▶ THE PROBLEM
Lines from the line with "s.grid := rfl" to the line with "s.bestMask := rfl" in the entries below, and only those, must be output exactly, with both ends included.

:::

/-! ### `State.raise` -/

@[simp] theorem raise_resp (s : State) (c : Cause) (w : Word) : (s.raise c w).resp = allOnes := rfl
@[simp] theorem raise_faulted (s : State) (c : Cause) (w : Word) : (s.raise c w).faulted = true := rfl
@[simp] theorem raise_faultCode (s : State) (c : Cause) (w : Word) : (s.raise c w).faultCode = c.code := rfl
@[simp] theorem raise_faultCmd (s : State) (c : Cause) (w : Word) : (s.raise c w).faultCmd = w := rfl
@[simp] theorem raise_rsK (s : State) (c : Cause) (w : Word) : (s.raise c w).rsK = s.rsK := rfl
@[simp] theorem raise_rsR (s : State) (c : Cause) (w : Word) : (s.raise c w).rsR = s.rsR := rfl
@[simp] theorem raise_rsValid (s : State) (c : Cause) (w : Word) : (s.raise c w).rsValid = s.rsValid := rfl
@[simp] theorem raise_cw (s : State) (c : Cause) (w : Word) : (s.raise c w).cw = s.cw := rfl
@[simp] theorem raise_gen (s : State) (c : Cause) (w : Word) : (s.raise c w).gen = s.gen := rfl
@[simp] theorem raise_syn (s : State) (c : Cause) (w : Word) : (s.raise c w).syn = s.syn := rfl
@[simp] theorem raise_synValid (s : State) (c : Cause) (w : Word) : (s.raise c w).synValid = s.synValid := rfl
@[simp] theorem raise_synZero (s : State) (c : Cause) (w : Word) : (s.raise c w).synZero = s.synZero := rfl
@[simp] theorem raise_gridN (s : State) (c : Cause) (w : Word) : (s.raise c w).gridN = s.gridN := rfl
@[simp] theorem raise_gridValid (s : State) (c : Cause) (w : Word) : (s.raise c w).gridValid = s.gridValid := rfl
@[simp] theorem raise_grid (s : State) (c : Cause) (w : Word) : (s.raise c w).grid = s.grid := rfl
@[simp] theorem raise_pen1 (s : State) (c : Cause) (w : Word) : (s.raise c w).pen1 = s.pen1 := rfl
@[simp] theorem raise_pen2 (s : State) (c : Cause) (w : Word) : (s.raise c w).pen2 = s.pen2 := rfl
@[simp] theorem raise_pen3 (s : State) (c : Cause) (w : Word) : (s.raise c w).pen3 = s.pen3 := rfl
@[simp] theorem raise_pen4 (s : State) (c : Cause) (w : Word) : (s.raise c w).pen4 = s.pen4 := rfl
@[simp] theorem raise_penTotal (s : State) (c : Cause) (w : Word) : (s.raise c w).penTotal = s.penTotal := rfl
@[simp] theorem raise_penValid (s : State) (c : Cause) (w : Word) : (s.raise c w).penValid = s.penValid := rfl
@[simp] theorem raise_bestValid (s : State) (c : Cause) (w : Word) : (s.raise c w).bestValid = s.bestValid := rfl
@[simp] theorem raise_bestMask (s : State) (c : Cause) (w : Word) : (s.raise c w).bestMask = s.bestMask := rfl
@[simp] theorem raise_bestPen (s : State) (c : Cause) (w : Word) : (s.raise c w).bestPen = s.bestPen := rfl
@[simp] theorem raise_port (s : State) (c : Cause) (w : Word) : (s.raise c w).port = s.port := rfl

:::

▶ OUTPUT OF THE EXERCISE
@[simp] theorem raise_grid (s : State) (c : Cause) (w : Word) : (s.raise c w).grid = s.grid := rfl
@[simp] theorem raise_pen1 (s : State) (c : Cause) (w : Word) : (s.raise c w).pen1 = s.pen1 := rfl
@[simp] theorem raise_pen2 (s : State) (c : Cause) (w : Word) : (s.raise c w).pen2 = s.pen2 := rfl
@[simp] theorem raise_pen3 (s : State) (c : Cause) (w : Word) : (s.raise c w).pen3 = s.pen3 := rfl
@[simp] theorem raise_pen4 (s : State) (c : Cause) (w : Word) : (s.raise c w).pen4 = s.pen4 := rfl
@[simp] theorem raise_penTotal (s : State) (c : Cause) (w : Word) : (s.raise c w).penTotal = s.penTotal := rfl
@[simp] theorem raise_penValid (s : State) (c : Cause) (w : Word) : (s.raise c w).penValid = s.penValid := rfl
@[simp] theorem raise_bestValid (s : State) (c : Cause) (w : Word) : (s.raise c w).bestValid = s.bestValid := rfl
@[simp] theorem raise_bestMask (s : State) (c : Cause) (w : Word) : (s.raise c w).bestMask = s.bestMask := rfl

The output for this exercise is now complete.